Copy out each line featuring the string "stepCovered" from the entries beneath.

-- Stored data --
——

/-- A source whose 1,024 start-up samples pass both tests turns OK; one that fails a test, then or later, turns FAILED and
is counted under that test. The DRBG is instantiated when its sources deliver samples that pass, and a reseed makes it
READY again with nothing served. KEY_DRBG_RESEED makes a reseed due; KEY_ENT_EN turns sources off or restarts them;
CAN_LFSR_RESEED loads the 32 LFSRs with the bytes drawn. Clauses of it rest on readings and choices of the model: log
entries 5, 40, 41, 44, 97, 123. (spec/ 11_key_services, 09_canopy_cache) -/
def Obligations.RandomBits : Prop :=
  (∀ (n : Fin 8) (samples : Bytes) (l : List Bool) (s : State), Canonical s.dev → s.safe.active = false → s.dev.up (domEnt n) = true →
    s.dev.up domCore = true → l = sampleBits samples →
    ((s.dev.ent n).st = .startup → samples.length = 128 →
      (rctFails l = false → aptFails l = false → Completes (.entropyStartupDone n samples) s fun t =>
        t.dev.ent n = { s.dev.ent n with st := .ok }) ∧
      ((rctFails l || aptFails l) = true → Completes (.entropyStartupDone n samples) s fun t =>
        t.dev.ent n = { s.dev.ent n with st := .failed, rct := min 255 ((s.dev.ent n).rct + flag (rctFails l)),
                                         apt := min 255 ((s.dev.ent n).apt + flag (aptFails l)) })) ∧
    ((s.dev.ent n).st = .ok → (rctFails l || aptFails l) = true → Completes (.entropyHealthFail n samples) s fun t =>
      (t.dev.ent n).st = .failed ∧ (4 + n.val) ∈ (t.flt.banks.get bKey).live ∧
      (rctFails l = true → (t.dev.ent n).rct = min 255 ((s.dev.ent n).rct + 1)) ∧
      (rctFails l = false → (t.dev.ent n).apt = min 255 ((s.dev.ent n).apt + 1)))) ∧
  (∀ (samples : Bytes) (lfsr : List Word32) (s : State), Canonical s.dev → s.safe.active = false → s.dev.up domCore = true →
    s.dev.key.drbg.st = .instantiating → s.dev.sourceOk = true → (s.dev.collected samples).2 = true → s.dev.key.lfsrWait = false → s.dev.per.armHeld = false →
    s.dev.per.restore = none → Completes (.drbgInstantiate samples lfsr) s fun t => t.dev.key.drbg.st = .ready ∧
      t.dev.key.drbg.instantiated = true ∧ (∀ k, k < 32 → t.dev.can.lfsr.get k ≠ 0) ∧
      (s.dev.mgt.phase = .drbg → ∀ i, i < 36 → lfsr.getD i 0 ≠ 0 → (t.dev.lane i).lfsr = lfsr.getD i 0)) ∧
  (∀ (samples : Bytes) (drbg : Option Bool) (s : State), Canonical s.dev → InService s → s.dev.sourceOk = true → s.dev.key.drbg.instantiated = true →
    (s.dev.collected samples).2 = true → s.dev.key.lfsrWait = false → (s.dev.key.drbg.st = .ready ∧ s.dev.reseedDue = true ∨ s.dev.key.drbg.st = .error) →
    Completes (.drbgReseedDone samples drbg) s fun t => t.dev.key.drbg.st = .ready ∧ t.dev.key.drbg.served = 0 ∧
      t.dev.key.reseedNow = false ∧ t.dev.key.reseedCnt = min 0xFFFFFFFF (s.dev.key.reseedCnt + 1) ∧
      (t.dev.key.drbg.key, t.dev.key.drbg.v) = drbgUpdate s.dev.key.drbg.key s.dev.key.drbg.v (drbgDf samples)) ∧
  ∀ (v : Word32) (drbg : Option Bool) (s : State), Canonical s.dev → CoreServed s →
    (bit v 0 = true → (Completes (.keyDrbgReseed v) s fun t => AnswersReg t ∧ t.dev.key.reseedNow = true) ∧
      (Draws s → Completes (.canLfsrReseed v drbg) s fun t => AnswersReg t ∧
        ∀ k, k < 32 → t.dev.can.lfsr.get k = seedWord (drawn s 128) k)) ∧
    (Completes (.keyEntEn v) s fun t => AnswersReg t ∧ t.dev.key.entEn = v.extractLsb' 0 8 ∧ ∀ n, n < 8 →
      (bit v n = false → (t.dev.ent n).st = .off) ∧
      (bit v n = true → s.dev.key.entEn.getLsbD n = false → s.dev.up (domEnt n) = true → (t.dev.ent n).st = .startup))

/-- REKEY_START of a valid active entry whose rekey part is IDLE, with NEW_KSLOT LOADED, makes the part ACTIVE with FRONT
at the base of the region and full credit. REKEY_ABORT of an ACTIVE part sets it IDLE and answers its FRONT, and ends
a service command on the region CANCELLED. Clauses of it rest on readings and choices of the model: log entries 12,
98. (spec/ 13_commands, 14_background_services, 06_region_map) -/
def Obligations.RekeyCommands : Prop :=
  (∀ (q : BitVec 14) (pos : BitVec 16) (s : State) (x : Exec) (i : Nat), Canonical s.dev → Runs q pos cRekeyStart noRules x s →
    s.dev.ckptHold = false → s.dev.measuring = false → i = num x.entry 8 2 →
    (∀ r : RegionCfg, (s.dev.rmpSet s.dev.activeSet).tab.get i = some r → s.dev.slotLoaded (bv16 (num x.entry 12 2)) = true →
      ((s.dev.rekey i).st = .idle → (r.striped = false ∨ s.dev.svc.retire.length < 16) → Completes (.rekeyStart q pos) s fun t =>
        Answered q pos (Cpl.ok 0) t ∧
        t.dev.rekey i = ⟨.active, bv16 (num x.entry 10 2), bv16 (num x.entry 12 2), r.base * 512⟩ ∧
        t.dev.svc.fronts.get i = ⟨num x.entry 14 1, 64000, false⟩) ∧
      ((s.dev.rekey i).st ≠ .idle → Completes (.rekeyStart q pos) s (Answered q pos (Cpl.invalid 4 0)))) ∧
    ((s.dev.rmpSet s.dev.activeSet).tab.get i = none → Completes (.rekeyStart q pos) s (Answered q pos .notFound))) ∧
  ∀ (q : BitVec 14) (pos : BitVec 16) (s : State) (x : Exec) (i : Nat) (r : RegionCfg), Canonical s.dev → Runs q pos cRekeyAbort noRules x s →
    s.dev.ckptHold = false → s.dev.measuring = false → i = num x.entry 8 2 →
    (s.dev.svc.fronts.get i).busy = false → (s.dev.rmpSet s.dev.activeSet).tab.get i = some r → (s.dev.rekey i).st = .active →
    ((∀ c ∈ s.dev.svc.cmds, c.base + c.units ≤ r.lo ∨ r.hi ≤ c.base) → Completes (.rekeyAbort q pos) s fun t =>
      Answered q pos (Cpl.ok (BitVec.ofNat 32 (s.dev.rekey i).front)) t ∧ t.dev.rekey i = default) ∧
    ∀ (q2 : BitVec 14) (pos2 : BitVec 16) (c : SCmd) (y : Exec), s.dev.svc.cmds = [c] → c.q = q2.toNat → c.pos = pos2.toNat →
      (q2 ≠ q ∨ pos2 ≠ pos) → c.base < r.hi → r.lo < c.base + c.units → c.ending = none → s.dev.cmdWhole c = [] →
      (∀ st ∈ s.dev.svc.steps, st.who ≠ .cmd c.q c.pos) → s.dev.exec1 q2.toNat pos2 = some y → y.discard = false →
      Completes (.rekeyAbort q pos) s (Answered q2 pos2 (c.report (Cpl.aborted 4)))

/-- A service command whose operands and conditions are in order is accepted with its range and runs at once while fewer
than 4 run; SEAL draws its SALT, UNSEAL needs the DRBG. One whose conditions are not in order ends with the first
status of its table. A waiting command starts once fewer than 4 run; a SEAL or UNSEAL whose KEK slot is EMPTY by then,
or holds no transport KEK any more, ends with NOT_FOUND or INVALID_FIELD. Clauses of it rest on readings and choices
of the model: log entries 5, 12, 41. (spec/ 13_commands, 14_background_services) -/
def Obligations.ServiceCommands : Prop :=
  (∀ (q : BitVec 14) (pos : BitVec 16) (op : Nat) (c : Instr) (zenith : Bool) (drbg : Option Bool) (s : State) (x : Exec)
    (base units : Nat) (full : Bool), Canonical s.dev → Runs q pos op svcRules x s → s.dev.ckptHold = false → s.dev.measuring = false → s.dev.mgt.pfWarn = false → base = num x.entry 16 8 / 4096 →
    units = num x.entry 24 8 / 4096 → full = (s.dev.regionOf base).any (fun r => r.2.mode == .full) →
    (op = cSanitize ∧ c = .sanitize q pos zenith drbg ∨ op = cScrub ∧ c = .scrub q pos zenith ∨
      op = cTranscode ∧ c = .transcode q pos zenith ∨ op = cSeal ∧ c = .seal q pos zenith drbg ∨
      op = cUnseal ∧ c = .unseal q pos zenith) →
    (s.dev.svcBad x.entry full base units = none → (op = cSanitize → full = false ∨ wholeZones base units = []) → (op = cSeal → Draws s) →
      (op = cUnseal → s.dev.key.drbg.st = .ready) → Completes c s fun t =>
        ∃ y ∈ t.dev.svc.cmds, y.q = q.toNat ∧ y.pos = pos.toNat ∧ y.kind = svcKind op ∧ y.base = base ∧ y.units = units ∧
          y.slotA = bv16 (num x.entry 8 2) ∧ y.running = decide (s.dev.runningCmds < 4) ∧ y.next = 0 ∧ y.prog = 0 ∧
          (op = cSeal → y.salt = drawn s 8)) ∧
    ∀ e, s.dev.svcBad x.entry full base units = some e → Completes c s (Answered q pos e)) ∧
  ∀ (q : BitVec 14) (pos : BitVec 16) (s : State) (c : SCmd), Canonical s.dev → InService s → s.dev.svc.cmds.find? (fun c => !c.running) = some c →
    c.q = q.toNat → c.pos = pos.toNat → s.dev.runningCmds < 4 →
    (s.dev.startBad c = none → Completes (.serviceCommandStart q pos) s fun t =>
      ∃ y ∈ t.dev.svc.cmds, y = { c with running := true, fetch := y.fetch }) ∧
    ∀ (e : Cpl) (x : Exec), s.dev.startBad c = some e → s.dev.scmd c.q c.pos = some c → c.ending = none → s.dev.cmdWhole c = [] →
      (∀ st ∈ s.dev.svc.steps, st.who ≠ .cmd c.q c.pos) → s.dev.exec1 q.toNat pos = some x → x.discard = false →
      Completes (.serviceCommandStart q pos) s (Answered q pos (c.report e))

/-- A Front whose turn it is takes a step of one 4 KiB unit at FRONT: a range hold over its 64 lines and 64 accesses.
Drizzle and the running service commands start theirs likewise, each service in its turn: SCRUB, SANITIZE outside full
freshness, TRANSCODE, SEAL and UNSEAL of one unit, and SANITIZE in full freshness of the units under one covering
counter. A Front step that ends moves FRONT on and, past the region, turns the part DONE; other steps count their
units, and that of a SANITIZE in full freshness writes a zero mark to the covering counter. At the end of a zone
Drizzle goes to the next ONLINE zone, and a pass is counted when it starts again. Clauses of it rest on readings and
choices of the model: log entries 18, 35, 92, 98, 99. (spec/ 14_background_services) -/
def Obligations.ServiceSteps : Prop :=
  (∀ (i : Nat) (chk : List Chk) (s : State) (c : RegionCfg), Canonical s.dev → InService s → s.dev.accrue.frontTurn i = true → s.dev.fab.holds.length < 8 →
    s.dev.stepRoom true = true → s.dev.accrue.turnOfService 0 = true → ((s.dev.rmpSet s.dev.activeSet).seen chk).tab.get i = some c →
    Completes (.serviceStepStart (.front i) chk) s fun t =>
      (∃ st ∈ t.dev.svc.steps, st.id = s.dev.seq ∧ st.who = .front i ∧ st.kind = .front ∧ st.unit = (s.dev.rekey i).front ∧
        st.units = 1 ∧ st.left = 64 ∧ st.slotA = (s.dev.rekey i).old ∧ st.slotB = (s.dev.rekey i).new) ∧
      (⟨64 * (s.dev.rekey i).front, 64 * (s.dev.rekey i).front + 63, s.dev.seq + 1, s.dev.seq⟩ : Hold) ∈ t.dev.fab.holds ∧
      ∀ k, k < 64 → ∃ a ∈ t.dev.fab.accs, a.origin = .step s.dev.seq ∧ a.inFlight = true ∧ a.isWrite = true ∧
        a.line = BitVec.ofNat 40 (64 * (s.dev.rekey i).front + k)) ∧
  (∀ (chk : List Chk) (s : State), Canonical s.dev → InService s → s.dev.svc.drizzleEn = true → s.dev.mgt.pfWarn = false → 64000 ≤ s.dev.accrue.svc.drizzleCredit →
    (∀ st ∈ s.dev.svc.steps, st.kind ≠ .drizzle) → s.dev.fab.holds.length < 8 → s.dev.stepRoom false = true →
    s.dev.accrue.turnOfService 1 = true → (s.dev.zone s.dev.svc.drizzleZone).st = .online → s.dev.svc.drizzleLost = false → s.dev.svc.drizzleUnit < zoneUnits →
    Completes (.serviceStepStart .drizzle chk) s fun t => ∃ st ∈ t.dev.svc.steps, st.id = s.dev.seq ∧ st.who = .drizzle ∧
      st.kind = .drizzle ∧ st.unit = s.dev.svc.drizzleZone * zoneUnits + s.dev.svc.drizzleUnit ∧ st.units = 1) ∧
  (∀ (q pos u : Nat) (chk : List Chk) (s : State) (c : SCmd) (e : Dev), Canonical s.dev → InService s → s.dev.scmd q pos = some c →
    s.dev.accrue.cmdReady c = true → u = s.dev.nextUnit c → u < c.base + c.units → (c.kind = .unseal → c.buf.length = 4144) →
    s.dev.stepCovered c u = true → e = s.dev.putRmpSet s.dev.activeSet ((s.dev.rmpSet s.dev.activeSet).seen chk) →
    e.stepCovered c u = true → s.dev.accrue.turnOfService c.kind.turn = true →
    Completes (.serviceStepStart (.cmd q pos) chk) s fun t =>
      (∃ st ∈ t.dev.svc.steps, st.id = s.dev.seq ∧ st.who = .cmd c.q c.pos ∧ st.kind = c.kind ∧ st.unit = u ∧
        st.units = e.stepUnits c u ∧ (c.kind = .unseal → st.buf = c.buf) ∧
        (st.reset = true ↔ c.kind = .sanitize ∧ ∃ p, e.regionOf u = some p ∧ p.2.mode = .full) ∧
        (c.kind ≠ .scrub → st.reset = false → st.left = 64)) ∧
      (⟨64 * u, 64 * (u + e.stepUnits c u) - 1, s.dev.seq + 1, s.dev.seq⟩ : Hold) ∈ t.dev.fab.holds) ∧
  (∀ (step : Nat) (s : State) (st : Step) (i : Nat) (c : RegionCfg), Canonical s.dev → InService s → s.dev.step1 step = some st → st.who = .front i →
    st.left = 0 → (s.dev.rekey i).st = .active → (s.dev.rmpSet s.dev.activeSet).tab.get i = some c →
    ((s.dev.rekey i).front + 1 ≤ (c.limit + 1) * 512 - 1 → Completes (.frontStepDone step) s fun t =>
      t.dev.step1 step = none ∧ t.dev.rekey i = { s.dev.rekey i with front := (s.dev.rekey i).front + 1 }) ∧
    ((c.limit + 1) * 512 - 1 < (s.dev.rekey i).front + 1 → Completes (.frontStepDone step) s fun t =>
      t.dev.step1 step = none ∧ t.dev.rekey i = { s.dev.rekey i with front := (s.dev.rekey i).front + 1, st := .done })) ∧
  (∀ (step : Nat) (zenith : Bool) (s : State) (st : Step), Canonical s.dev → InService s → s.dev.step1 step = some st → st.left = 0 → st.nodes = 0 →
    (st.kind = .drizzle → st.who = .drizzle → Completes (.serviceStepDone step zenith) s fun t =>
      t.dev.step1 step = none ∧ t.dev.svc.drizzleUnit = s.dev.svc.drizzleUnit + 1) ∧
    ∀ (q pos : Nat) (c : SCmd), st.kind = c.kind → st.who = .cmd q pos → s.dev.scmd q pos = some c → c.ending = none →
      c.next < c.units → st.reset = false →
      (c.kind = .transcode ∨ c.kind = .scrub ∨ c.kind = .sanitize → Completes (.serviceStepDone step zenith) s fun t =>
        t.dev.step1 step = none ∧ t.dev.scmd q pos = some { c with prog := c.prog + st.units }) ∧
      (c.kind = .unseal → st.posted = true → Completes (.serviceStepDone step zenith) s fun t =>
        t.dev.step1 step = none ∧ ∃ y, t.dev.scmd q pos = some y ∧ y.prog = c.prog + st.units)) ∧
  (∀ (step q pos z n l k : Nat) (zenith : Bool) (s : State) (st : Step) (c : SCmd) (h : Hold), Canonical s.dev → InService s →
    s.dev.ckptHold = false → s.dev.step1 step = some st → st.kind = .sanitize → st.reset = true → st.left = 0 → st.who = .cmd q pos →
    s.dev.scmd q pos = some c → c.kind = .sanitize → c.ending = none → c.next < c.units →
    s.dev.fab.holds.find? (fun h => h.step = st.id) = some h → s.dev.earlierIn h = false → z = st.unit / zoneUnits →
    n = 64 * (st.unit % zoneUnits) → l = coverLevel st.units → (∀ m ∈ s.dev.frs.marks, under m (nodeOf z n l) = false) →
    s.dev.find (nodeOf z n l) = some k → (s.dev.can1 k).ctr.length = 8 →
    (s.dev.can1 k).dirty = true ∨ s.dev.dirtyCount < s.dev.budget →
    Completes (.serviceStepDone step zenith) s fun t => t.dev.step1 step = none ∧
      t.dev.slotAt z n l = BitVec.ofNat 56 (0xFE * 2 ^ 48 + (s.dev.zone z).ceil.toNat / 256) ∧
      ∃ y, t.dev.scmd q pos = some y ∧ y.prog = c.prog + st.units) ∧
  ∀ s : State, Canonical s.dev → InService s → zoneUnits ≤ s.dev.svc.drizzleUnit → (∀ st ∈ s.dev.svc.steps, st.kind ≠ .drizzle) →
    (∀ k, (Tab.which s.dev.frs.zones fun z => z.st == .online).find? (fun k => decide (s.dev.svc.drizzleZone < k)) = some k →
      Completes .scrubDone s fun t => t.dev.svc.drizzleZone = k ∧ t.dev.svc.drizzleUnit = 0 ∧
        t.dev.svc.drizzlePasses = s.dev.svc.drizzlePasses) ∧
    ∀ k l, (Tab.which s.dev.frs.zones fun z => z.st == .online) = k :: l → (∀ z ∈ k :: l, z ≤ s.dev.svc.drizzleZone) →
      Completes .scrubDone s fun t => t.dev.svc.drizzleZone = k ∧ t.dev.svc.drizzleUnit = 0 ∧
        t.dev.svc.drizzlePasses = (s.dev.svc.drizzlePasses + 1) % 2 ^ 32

——

-- OUTPUT FOR THIS TASK --
    s.dev.stepCovered c u = true → e = s.dev.putRmpSet s.dev.activeSet ((s.dev.rmpSet s.dev.activeSet).seen chk) →
    e.stepCovered c u = true → s.dev.accrue.turnOfService c.kind.turn = true →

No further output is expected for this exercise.